Татьяна хотела было посетовать, что из-за алкаша он понапрасну расстроился и совершает глупость, но, вспомнив вчерашнее, сказала только:
— Делай как знаешь…
У горна на табуретке сидел Леха Сапожников. Он то открывал, то прикрывал кран поддува, и угли в горне то вспыхивали, и из них начинали бить огненные фонтанчики, то серели, покрывались тонким слоем пепла, мертвели, не оживляемые пламенем.
— Что за эксперименты? — недовольно буркнул Петр и пнул по табуретке. — Убери от горна, не место сидеть.
Леха, чисто выбритый, свежий весь и благообразный, покосился и улыбнулся одними губами, как тогда в сорок первом. И Петру опять сделалось не по себе.
— Нарубишь токарям пруток, потом займись скобами, надо штук пятьдесят для базы отдыха, и хорошо…
— Слышь, Петруха, — перебил его Сапожников. — Может, без отработки отпустите? Не могу я тут торчать, все спрашивают, лезут… Не могу.
— Ну и ответь, мол, на пенсию пора, вот и уходим.
Сапожников слегка приглушил поддув, взял раскаленный уголек, прикурил и бросил обратно в горн.
— Кто это «уходим»?
— Я тоже заявление подал… — Петр похлопал зачем-то по краю горна. — Так вот, хорошо бы про запас сделать штук тридцать заготовок проходных резцов, на склад мало завезли, так что скоро токаря забегают. Сделаешь?
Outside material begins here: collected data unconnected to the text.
@[simp] theorem State.interrupt_vfEnable (fn : Fn) (v : Nat) : (s.interrupt fn v).vfEnable = s.vfEnable := (s.interrupt_reports fn v).vfEnable
@[simp] theorem State.interrupt_numVfs (fn : Fn) (v : Nat) : (s.interrupt fn v).numVfs = s.numVfs := (s.interrupt_reports fn v).numVfs
@[simp] theorem State.interrupt_flash (fn : Fn) (v : Nat) : (s.interrupt fn v).flash = s.flash := (s.interrupt_reports fn v).flash
@[simp] theorem State.interrupt_fuses (fn : Fn) (v : Nat) : (s.interrupt fn v).fuses = s.fuses := (s.interrupt_reports fn v).fuses
@[simp] theorem State.interrupt_tick (fn : Fn) (v : Nat) : (s.interrupt fn v).tick = s.tick := (s.interrupt_reports fn v).tick
@[simp] theorem State.interrupt_sched (fn : Fn) (v : Nat) : (s.interrupt fn v).sched = s.sched := (s.interrupt_reports fn v).sched
@[simp] theorem State.interrupt_tiles (fn : Fn) (v : Nat) : (s.interrupt fn v).tiles = s.tiles := (s.interrupt_reports fn v).tiles
@[simp] theorem State.interrupt_hbmBad (fn : Fn) (v : Nat) : (s.interrupt fn v).hbmBad = s.hbmBad := (s.interrupt_reports fn v).hbmBad
@[simp] theorem State.interrupt_msc (fn : Fn) (v : Nat) : (s.interrupt fn v).msc = s.msc := (s.interrupt_reports fn v).msc
@[simp] theorem State.interrupt_drc (fn : Fn) (v : Nat) : (s.interrupt fn v).drc = s.drc := (s.interrupt_reports fn v).drc
@[simp] theorem State.interrupt_ctrs (fn : Fn) (v : Nat) : (s.interrupt fn v).ctrs = s.ctrs := (s.interrupt_reports fn v).ctrs
@[simp] theorem State.interrupt_lnk (fn : Fn) (v : Nat) : (s.interrupt fn v).lnk = s.lnk := (s.interrupt_reports fn v).lnk
@[simp] theorem State.interrupt_pair (fn : Fn) (v : Nat) : (s.interrupt fn v).pair = s.pair := (s.interrupt_reports fn v).pair
@[simp] theorem State.interrupt_twin (fn : Fn) (v : Nat) : (s.interrupt fn v).twin = s.twin := (s.interrupt_reports fn v).twin
@[simp] theorem State.interrupt_recov (fn : Fn) (v : Nat) : (s.interrupt fn v).recov = s.recov := (s.interrupt_reports fn v).recov
@[simp] theorem State.interrupt_front (fn : Fn) (v : Nat) : (s.interrupt fn v).front = s.front := (s.interrupt_reports fn v).front
@[simp] theorem State.interrupt_cdx (fn : Fn) (v : Nat) : (s.interrupt fn v).cdx = s.cdx := (s.interrupt_reports fn v).cdx
@[simp] theorem State.interrupt_lrd (fn : Fn) (v : Nat) : (s.interrupt fn v).lrd = s.lrd := (s.interrupt_reports fn v).lrd
@[simp] theorem State.interrupt_ladles (fn : Fn) (v : Nat) : (s.interrupt fn v).ladles = s.ladles := (s.interrupt_reports fn v).ladles
@[simp] theorem State.interrupt_commonDigs (fn : Fn) (v : Nat) : (s.interrupt fn v).commonDigs = s.commonDigs := (s.interrupt_reports fn v).commonDigs
@[simp] theorem State.interrupt_publish (fn : Fn) (v : Nat) : (s.interrupt fn v).publish = s.publish := (s.interrupt_reports fn v).publish
@[simp] theorem State.interrupt_unmapped (fn : Fn) (v : Nat) : (s.interrupt fn v).unmapped = s.unmapped := (s.interrupt_reports fn v).unmapped
@[simp] theorem State.interrupt_coll (fn : Fn) (v : Nat) : (s.interrupt fn v).coll = s.coll := (s.interrupt_reports fn v).coll
@[simp] theorem State.interrupt_acc (fn : Fn) (v : Nat) : (s.interrupt fn v).acc = s.acc := (s.interrupt_reports fn v).acc
@[simp] theorem State.interrupt_pwr (fn : Fn) (v : Nat) : (s.interrupt fn v).pwr = s.pwr := (s.interrupt_reports fn v).pwr
@[simp] theorem State.interrupt_pending (fn : Fn) (v : Nat) : (s.interrupt fn v).pending = s.pending := (s.interrupt_reports fn v).pending
@[simp] theorem State.interrupt_boot (fn : Fn) (v : Nat) : (s.interrupt fn v).boot = s.boot := (s.interrupt_reports fn v).boot
@[simp] theorem State.interrupt_pins (fn : Fn) (v : Nat) : (s.interrupt fn v).pins = s.pins := (s.interrupt_reports fn v).pins
@[simp] theorem State.interrupt_aoc (fn : Fn) (v : Nat) : (s.interrupt fn v).aoc = s.aoc := (s.interrupt_reports fn v).aoc

@[simp] theorem State.modEvent_vfEnable (b : Nat) : (s.modEvent b).vfEnable = s.vfEnable := (s.modEvent_reports b).vfEnable
@[simp] theorem State.modEvent_numVfs (b : Nat) : (s.modEvent b).numVfs = s.numVfs := (s.modEvent_reports b).numVfs
@[simp] theorem State.modEvent_flash (b : Nat) : (s.modEvent b).flash = s.flash := (s.modEvent_reports b).flash
@[simp] theorem State.modEvent_fuses (b : Nat) : (s.modEvent b).fuses = s.fuses := (s.modEvent_reports b).fuses
@[simp] theorem State.modEvent_tick (b : Nat) : (s.modEvent b).tick = s.tick := (s.modEvent_reports b).tick
@[simp] theorem State.modEvent_sched (b : Nat) : (s.modEvent b).sched = s.sched := (s.modEvent_reports b).sched
@[simp] theorem State.modEvent_tiles (b : Nat) : (s.modEvent b).tiles = s.tiles := (s.modEvent_reports b).tiles
@[simp] theorem State.modEvent_hbmBad (b : Nat) : (s.modEvent b).hbmBad = s.hbmBad := (s.modEvent_reports b).hbmBad
@[simp] theorem State.modEvent_msc (b : Nat) : (s.modEvent b).msc = s.msc := (s.modEvent_reports b).msc
@[simp] theorem State.modEvent_drc (b : Nat) : (s.modEvent b).drc = s.drc := (s.modEvent_reports b).drc
@[simp] theorem State.modEvent_ctrs (b : Nat) : (s.modEvent b).ctrs = s.ctrs := (s.modEvent_reports b).ctrs
@[simp] theorem State.modEvent_lnk (b : Nat) : (s.modEvent b).lnk = s.lnk := (s.modEvent_reports b).lnk
@[simp] theorem State.modEvent_pair (b : Nat) : (s.modEvent b).pair = s.pair := (s.modEvent_reports b).pair
@[simp] theorem State.modEvent_twin (b : Nat) : (s.modEvent b).twin = s.twin := (s.modEvent_reports b).twin
@[simp] theorem State.modEvent_recov (b : Nat) : (s.modEvent b).recov = s.recov := (s.modEvent_reports b).recov
@[simp] theorem State.modEvent_front (b : Nat) : (s.modEvent b).front = s.front := (s.modEvent_reports b).front
@[simp] theorem State.modEvent_cdx (b : Nat) : (s.modEvent b).cdx = s.cdx := (s.modEvent_reports b).cdx
@[simp] theorem State.modEvent_lrd (b : Nat) : (s.modEvent b).lrd = s.lrd := (s.modEvent_reports b).lrd
@[simp] theorem State.modEvent_ladles (b : Nat) : (s.modEvent b).ladles = s.ladles := (s.modEvent_reports b).ladles
@[simp] theorem State.modEvent_commonDigs (b : Nat) : (s.modEvent b).commonDigs = s.commonDigs := (s.modEvent_reports b).commonDigs
@[simp] theorem State.modEvent_publish (b : Nat) : (s.modEvent b).publish = s.publish := (s.modEvent_reports b).publish
@[simp] theorem State.modEvent_unmapped (b : Nat) : (s.modEvent b).unmapped = s.unmapped := (s.modEvent_reports b).unmapped
@[simp] theorem State.modEvent_coll (b : Nat) : (s.modEvent b).coll = s.coll := (s.modEvent_reports b).coll
@[simp] theorem State.modEvent_acc (b : Nat) : (s.modEvent b).acc = s.acc := (s.modEvent_reports b).acc
@[simp] theorem State.modEvent_pwr (b : Nat) : (s.modEvent b).pwr = s.pwr := (s.modEvent_reports b).pwr
@[simp] theorem State.modEvent_pending (b : Nat) : (s.modEvent b).pending = s.pending := (s.modEvent_reports b).pending
@[simp] theorem State.modEvent_boot (b : Nat) : (s.modEvent b).boot = s.boot := (s.modEvent_reports b).boot
@[simp] theorem State.modEvent_pins (b : Nat) : (s.modEvent b).pins = s.pins := (s.modEvent_reports b).pins
@[simp] theorem State.modEvent_aoc (b : Nat) : (s.modEvent b).aoc = s.aoc := (s.modEvent_reports b).aoc

@[simp] theorem State.tntEvent_vfEnable (t b : Nat) : (s.tntEvent t b).vfEnable = s.vfEnable := (s.tntEvent_reports t b).vfEnable
@[simp] theorem State.tntEvent_numVfs (t b : Nat) : (s.tntEvent t b).numVfs = s.numVfs := (s.tntEvent_reports t b).numVfs
@[simp] theorem State.tntEvent_flash (t b : Nat) : (s.tntEvent t b).flash = s.flash := (s.tntEvent_reports t b).flash
@[simp] theorem State.tntEvent_fuses (t b : Nat) : (s.tntEvent t b).fuses = s.fuses := (s.tntEvent_reports t b).fuses
@[simp] theorem State.tntEvent_tick (t b : Nat) : (s.tntEvent t b).tick = s.tick := (s.tntEvent_reports t b).tick
@[simp] theorem State.tntEvent_sched (t b : Nat) : (s.tntEvent t b).sched = s.sched := (s.tntEvent_reports t b).sched
@[simp] theorem State.tntEvent_tiles (t b : Nat) : (s.tntEvent t b).tiles = s.tiles := (s.tntEvent_reports t b).tiles
@[simp] theorem State.tntEvent_hbmBad (t b : Nat) : (s.tntEvent t b).hbmBad = s.hbmBad := (s.tntEvent_reports t b).hbmBad
@[simp] theorem State.tntEvent_msc (t b : Nat) : (s.tntEvent t b).msc = s.msc := (s.tntEvent_reports t b).msc
@[simp] theorem State.tntEvent_drc (t b : Nat) : (s.tntEvent t b).drc = s.drc := (s.tntEvent_reports t b).drc
@[simp] theorem State.tntEvent_ctrs (t b : Nat) : (s.tntEvent t b).ctrs = s.ctrs := (s.tntEvent_reports t b).ctrs
@[simp] theorem State.tntEvent_lnk (t b : Nat) : (s.tntEvent t b).lnk = s.lnk := (s.tntEvent_reports t b).lnk
@[simp] theorem State.tntEvent_pair (t b : Nat) : (s.tntEvent t b).pair = s.pair := (s.tntEvent_reports t b).pair
@[simp] theorem State.tntEvent_twin (t b : Nat) : (s.tntEvent t b).twin = s.twin := (s.tntEvent_reports t b).twin
@[simp] theorem State.tntEvent_recov (t b : Nat) : (s.tntEvent t b).recov = s.recov := (s.tntEvent_reports t b).recov
@[simp] theorem State.tntEvent_front (t b : Nat) : (s.tntEvent t b).front = s.front := (s.tntEvent_reports t b).front
@[simp] theorem State.tntEvent_cdx (t b : Nat) : (s.tntEvent t b).cdx = s.cdx := (s.tntEvent_reports t b).cdx
@[simp] theorem State.tntEvent_lrd (t b : Nat) : (s.tntEvent t b).lrd = s.lrd := (s.tntEvent_reports t b).lrd
@[simp] theorem State.tntEvent_ladles (t b : Nat) : (s.tntEvent t b).ladles = s.ladles := (s.tntEvent_reports t b).ladles
@[simp] theorem State.tntEvent_commonDigs (t b : Nat) : (s.tntEvent t b).commonDigs = s.commonDigs := (s.tntEvent_reports t b).commonDigs
@[simp] theorem State.tntEvent_publish (t b : Nat) : (s.tntEvent t b).publish = s.publish := (s.tntEvent_reports t b).publish
@[simp] theorem State.tntEvent_unmapped (t b : Nat) : (s.tntEvent t b).unmapped = s.unmapped := (s.tntEvent_reports t b).unmapped
@[simp] theorem State.tntEvent_coll (t b : Nat) : (s.tntEvent t b).coll = s.coll := (s.tntEvent_reports t b).coll
@[simp] theorem State.tntEvent_acc (t b : Nat) : (s.tntEvent t b).acc = s.acc := (s.tntEvent_reports t b).acc
@[simp] theorem State.tntEvent_pwr (t b : Nat) : (s.tntEvent t b).pwr = s.pwr := (s.tntEvent_reports t b).pwr
@[simp] theorem State.tntEvent_pending (t b : Nat) : (s.tntEvent t b).pending = s.pending := (s.tntEvent_reports t b).pending
@[simp] theorem State.tntEvent_boot (t b : Nat) : (s.tntEvent t b).boot = s.boot := (s.tntEvent_reports t b).boot
@[simp] theorem State.tntEvent_pins (t b : Nat) : (s.tntEvent t b).pins = s.pins := (s.tntEvent_reports t b).pins
@[simp] theorem State.tntEvent_aoc (t b : Nat) : (s.tntEvent t b).aoc = s.aoc := (s.tntEvent_reports t b).aoc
— Ладно, — Леха встал и сдвинул табуретку в сторону. — Сделаю.
— Вот и хорош, — Калмыков пошел к слесарям по оборудованию, с утра всех надо было загрузить работой.
— В гробу я видал эту каторгу! — услышал он издалека. Слесаря сидели возле бочки с песком, курили и слушали недавно устроившегося подручным кузнеца, бывалого человека Быкова Герку, которого в Нижнем поселке знали больше по кличке Бык.
Герка с ранней юности был не в ладах с законом. За что неоднократно уже посещал колонию, где закончил даже среднюю школу. Пользы, впрочем, это образование ему не принесло. Последняя его отсидка закончилась месяц назад. Он был выпущен под надзор милиции и в принудительном порядке трудоустроен. И опять же ни кузнечный участок Быку, ни Бык кузнечному участку пользы не принесли.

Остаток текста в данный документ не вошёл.